World soccer's governing body FIFA is to re-examine its
controversial ban on playing football at high altitude when the
organisation's executive committee meets in Zurich on
Wednesday.
The altitude ban will be one of two main topics to be discussed
-- the other being the already announced re-shuffle of FIFA's
administration following the re-election of president Sepp Blatter
in May and the subsequent departure of former general secretary Urs
Linsi is the other main issue.
FIFA's executive committee announced an immediate ban in May on
international matches played above 2,500 metres, arguing that
high-altitude sport was bad for the health of players unaccustomed
to high levels and gave an unfair advantage to the home team.
The ban drew immediate criticism from several high-lying South
American nations including Bolivia, Peru, Ecuador and Colombia.
Bolivian president Evo Morales even suggested he might fly to
Zurich to speak to Blatter about the issue, but FIFA says no such
meeting has yet been scheduled.
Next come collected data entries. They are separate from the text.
-- ==== Sys2Proof/Machine/Step.lean ====
section
/-!
DEFINITION. One step of the device: the event at the head of the agenda, else the instruction of the next entry of the issue list, else a
core cycle (log 7). What each of these does is in Sched.lean.
-/
namespace Sys2Proof.Machine
open Sys2Proof

/-- An entry of the issue list carried out: its instruction, if it brings one, and what follows an issue. -/
def issueStep (x : IssueRef) (s : State) : Res :=
  match s.prepare x with
  | (s', none) => .next (s'.afterIssue x (s.starveOf x))
  | (s', some i) =>
    match exec i s' with
    | .next t => .next (t.afterIssue x (s.starveOf x))
    | .fault f => .fault f
    | .refused r => .refused r

/-- One step. -/
def step (s : State) : Host.Outcome State Fault Refusal :=
  match s.agenda with
  | e :: r => exec e.instr { s with agenda := r, ev := e }
  | [] =>
    match s.issue with
    | x :: r => issueStep x { s with issue := r }
    | [] => .next (s.turn exec)

/-- The state in which the next step issues the instruction whose bits are `w`: an abacus word of 32 bits, else a core word (log 42). -/
def State.withFetchWord (s : State) (nbits w : Nat) : State :=
  if nbits = 32 then s.placeAbacusWord w else s.placeCoreWord w

end Sys2Proof.Machine
end

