/-- R380 to R384, R402: every lane of a whole split trapping at its PC goes to the destination of R380: the record registers take the PC, the cause with PS and the value, the block is kept for R460, the lane's region of the trapping mode is
marked for replay, and the lanes stand as a new split in X's slot at SVEC or HVEC. SVEC is read as a virtual address, bit 56 extended (R84, R379). In hypervisor mode it is a double trap,
reported with its slot and lanes, and no record is written. R381, R382: where some lanes trap, each has its own cause and value written for its own destination, the lanes left in X stand at the word after, or at the instruction if it is a commit
point, and the trap split takes a free slot, or X's slot with X parked; where lanes go to both destinations, the hypervisor's split is placed first. R445 and log 54: a double trap of the boot string stops its core and fails the boot beside the context fault of kind 1;
that both happen is the model's reading. -/
def Obligations.TrapEntry : Prop :=
  ∀ (s : State) (code : Nat) (tval : W64), code < 256 → s.sp.e ≠ 0 → s.sp.e = s.sp.m → s.sp.stack = [] → code ≠ 10 → code ≠ 11 →
    let u := s.trapAll code tval
    let toSup := s.sp.mode = .user ∧ code < 64 ∧ s.core.hdeleg.getLsbD code = true
    (s.sp.mode ≠ .hyp → s.SameRegs u ∧ u.mem = s.mem ∧ u.scr = s.scr ∧ u.agenda = s.agenda ∧ u.me.fflags = s.me.fflags ∧
      u.sp.m = s.sp.m ∧ u.sp.e = s.sp.m ∧ u.sp.stack = [] ∧ u.sp.t = 0 ∧ u.sp.enter = true ∧ u.sp.wait = .none ∧
      (toSup → u.sp.pc = (s.core.svec.setWidth 57).signExtend 64 ∧ u.sp.mode = .sup) ∧ (¬toSup → u.sp.pc = s.core.hvec ∧ u.sp.mode = .hyp) ∧
      (∀ j : SplitId, j ≠ s.cur.split → u.me.splits[j] = s.me.splits[j]) ∧ u.me.park = s.me.park ∧
      (∀ l < 32, s.sp.m.has l = false → u.me.lane l = s.me.lane l) ∧
      (∀ l < 32, s.sp.m.has l = true →
        (toSup → (u.me.lane l).sepc = s.sp.pc ∧ (u.me.lane l).scause = BitVec.ofNat 32 code ∧ (u.me.lane l).stval = tval ∧
          (u.me.lane l).sblk = s.sp.blk ∧ (u.me.lane l).hepc = (s.me.lane l).hepc) ∧
        (¬toSup → (u.me.lane l).hepc = s.sp.pc ∧
          (u.me.lane l).hcause = BitVec.ofNat 32 (code + if s.sp.mode = .sup then 2 ^ 30 else 0) ∧ (u.me.lane l).htval = tval ∧
          (u.me.lane l).hblk = s.sp.blk ∧ (u.me.lane l).sepc = (s.me.lane l).sepc) ∧
        (s.sp.mode = .user → (u.me.lane l).urec.mark = true ∧ (u.me.lane l).urec.fpc = s.sp.pc) ∧
        (s.sp.mode = .sup → (u.me.lane l).srec.mark = true ∧ (u.me.lane l).srec.fpc = s.sp.pc))) ∧
    (s.sp.mode = .hyp → u.agenda = .contextFault s.me.ctx 1 :: s.agenda ∧ u.mem = s.mem ∧ u.me = s.me ∧ .doubleTrap s.cur.core s.cur.slot s.sp.e ∈ u.reports ∧
      (s.me.launch = none → u.core.stopped = true ∧ u.bootFailed = true) ∧ (s.me.launch ≠ none → u.cores = s.cores)) ∧
    (∀ (ts : List Trap) (n : Nat), ts ≠ [] → (ts.map (·.lane)).Nodup → (∀ r ∈ ts, r.lane < 32 ∧ s.sp.m.has r.lane = true ∧ r.code < 256 ∧ r.code ≠ 10 ∧ r.code ≠ 11) →
      s.sp.mode ≠ .hyp →
      let L := Mask.ofLanes (ts.map (·.lane))
      s.sp.m &&& ~~~L ≠ 0 →
      let sup (r : Trap) : Prop := s.sp.mode = .user ∧ r.code < 64 ∧ s.core.hdeleg.getLsbD r.code = true
      let made (y : Split) (m : Mask) (h : Bool) : Prop := y.m = m ∧ y.e = m ∧ y.stack = [] ∧ y.t = 0 ∧ y.enter = true ∧ y.wait = .none ∧
        (if h then y.pc = s.core.hvec ∧ y.mode = .hyp else y.pc = (s.core.svec.setWidth 57).signExtend 64 ∧ y.mode = .sup)
      let rest (pc : W64) (x : Split) : Prop := x.m = s.sp.m &&& ~~~L ∧ x.e = s.sp.m &&& ~~~L ∧ x.pc = pc ∧ x.mode = s.sp.mode ∧ x.stack = [] ∧ x.t = s.sp.t ∧ x.blk = s.sp.blk ∧ x.wait = .none
      ∀ v ∈ [(s.trapSome n ts, s.sp.pc + BitVec.ofNat 64 (8 * n)), (s.trapHere ts, s.sp.pc)],
        s.SameRegs v.1 ∧ v.1.mem = s.mem ∧ v.1.scr = s.scr ∧ v.1.agenda = s.agenda ∧ v.1.me.fflags = s.me.fflags ∧
        (∀ l < 32, L.has l = false → v.1.me.lane l = s.me.lane l) ∧
        (∀ r ∈ ts, let x := v.1.me.lane r.lane
          (sup r → x.sepc = s.sp.pc ∧ x.scause = BitVec.ofNat 32 r.code ∧ x.stval = r.tval ∧ x.sblk = s.sp.blk ∧ x.hepc = (s.me.lane r.lane).hepc) ∧
          (¬sup r → x.hepc = s.sp.pc ∧ x.hcause = BitVec.ofNat 32 (r.code + if s.sp.mode = .sup then 2 ^ 30 else 0) ∧ x.htval = r.tval ∧ x.hblk = s.sp.blk ∧
            x.sepc = (s.me.lane r.lane).sepc) ∧
          (s.sp.mode = .user → x.urec.mark = true ∧ x.urec.fpc = s.sp.pc) ∧ (s.sp.mode = .sup → x.srec.mark = true ∧ x.srec.fpc = s.sp.pc)) ∧
        (∀ h : Bool, (∀ r ∈ ts, if h then ¬sup r else sup r) →
          (∀ j, s.me.freeSlot = some j → made (v.1.me.splits[j]) L h ∧ rest v.2 v.1.sp ∧ v.1.me.park = s.me.park ∧
            ∀ i : SplitId, i ≠ j → i ≠ s.cur.split → v.1.me.splits[i] = s.me.splits[i]) ∧
          (s.me.freeSlot = none → made v.1.sp L h ∧ (∃ x, v.1.me.park = s.me.park ++ [x] ∧ rest v.2 x) ∧
            ∀ i : SplitId, i ≠ s.cur.split → v.1.me.splits[i] = s.me.splits[i])) ∧
        (∀ (H S : List Trap) (j k : SplitId), (∀ r, r ∈ H ↔ r ∈ ts ∧ ¬sup r) → (∀ r, r ∈ S ↔ r ∈ ts ∧ sup r) → H ≠ [] → S ≠ [] → j < k →
          (∀ i : SplitId, (s.me.splits[i]).m = 0 → j ≤ i) → (∀ i : SplitId, (s.me.splits[i]).m = 0 → i ≠ j → k ≤ i) → (s.me.splits[j]).m = 0 → (s.me.splits[k]).m = 0 →
          made (v.1.me.splits[j]) (Mask.ofLanes (H.map (·.lane))) true ∧ made (v.1.me.splits[k]) (Mask.ofLanes (S.map (·.lane))) false ∧ rest v.2 v.1.sp))

/-- R393, R394: `sys` in user mode and `hyp` in supervisor mode commit the region and take each active lane to its destination with the address of the next word, the cause and n in its records, without a mark for replay; the
other lanes go on at that word, and with no active lane nothing is done. In any other mode they trap as R393 says. -/
def Obligations.SystemCalls : Prop :=
  ∀ (s : State) (g : KReg) (n : BitVec 16),
    let act := s.active g
    (s.sp.mode = .user → act = 0 → exec (.sys g n) s = .next s.moved1) ∧ (s.sp.mode = .sup → act = 0 → exec (.hyp g n) s = .next s.moved1) ∧
    (s.sp.mode = .user → act ≠ 0 → ∃ u, exec (.sys g n) s = .next u ∧ s.SameRegs u ∧ u.mem = s.mem ∧ u.scr = s.scr ∧
      u.me.fflags = s.me.fflags ||| s.sp.t ∧
      (∃ j : SplitId, let y := u.me.splits[j]; y.pc = (s.core.svec.setWidth 57).signExtend 64 ∧ y.m = act ∧ y.e = act ∧ y.mode = .sup ∧ y.stack = [] ∧ y.t = 0 ∧ y.enter = true) ∧
      ∀ l < 32, if act.has l = true then (u.me.lane l).sepc = s.sp.pc + 8 ∧ (u.me.lane l).scause = 10 ∧ (u.me.lane l).stval = n.setWidth 64 ∧
        (u.me.lane l).urec.mark = (if s.sp.e.has l then false else (s.me.lane l).urec.mark)
        else (u.me.lane l).sepc = (s.me.lane l).sepc ∧ (u.me.lane l).scause = (s.me.lane l).scause ∧ (u.me.lane l).stval = (s.me.lane l).stval) ∧
    (s.sp.mode = .sup → act ≠ 0 → ∃ u, exec (.hyp g n) s = .next u ∧ s.SameRegs u ∧ u.mem = s.mem ∧ u.scr = s.scr ∧
      u.me.fflags = s.me.fflags ||| s.sp.t ∧
      (∃ j : SplitId, let y := u.me.splits[j]; y.pc = s.core.hvec ∧ y.m = act ∧ y.e = act ∧ y.mode = .hyp ∧ y.stack = [] ∧ y.t = 0 ∧ y.enter = true) ∧
      ∀ l < 32, if act.has l = true then (u.me.lane l).hepc = s.sp.pc + 8 ∧ (u.me.lane l).hcause = 11 + 2 ^ 30 ∧ (u.me.lane l).htval = n.setWidth 64
        else (u.me.lane l).hepc = (s.me.lane l).hepc ∧ (u.me.lane l).hcause = (s.me.lane l).hcause ∧ (u.me.lane l).htval = (s.me.lane l).htval) ∧
    (s.sp.mode ≠ .user → exec (.sys g n) s = .next (s.trapAll 1 (Instr.sys g n).firstWord)) ∧
    (s.sp.mode = .user → exec (.hyp g n) s = .next (s.trapAll 2 (Instr.hyp g n).firstWord)) ∧
    (s.sp.mode = .hyp → exec (.hyp g n) s = .next (s.trapAll 1 (Instr.hyp g n).firstWord))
Last Thursday, Bolivian doctor Ivo
Eterovic, a member of the South American Football Confederation
(CSF) medical committee told reporters after a committee meeting
that FIFA had agreed to lift the ban, saying matches could be
played at 2,800 metres but not higher than 3,000 metres.
However a FIFA spokesman denied on Friday that any such reversal
of the original decision had been taken.
If matches were allowed at 3,000 metres they could be played in
Quito and Bogota, the capitals of Ecuador and Colombia
respectively. However, it would still mean that La Paz in Bolivia,
situated at 3,600 metres, was out of bounds.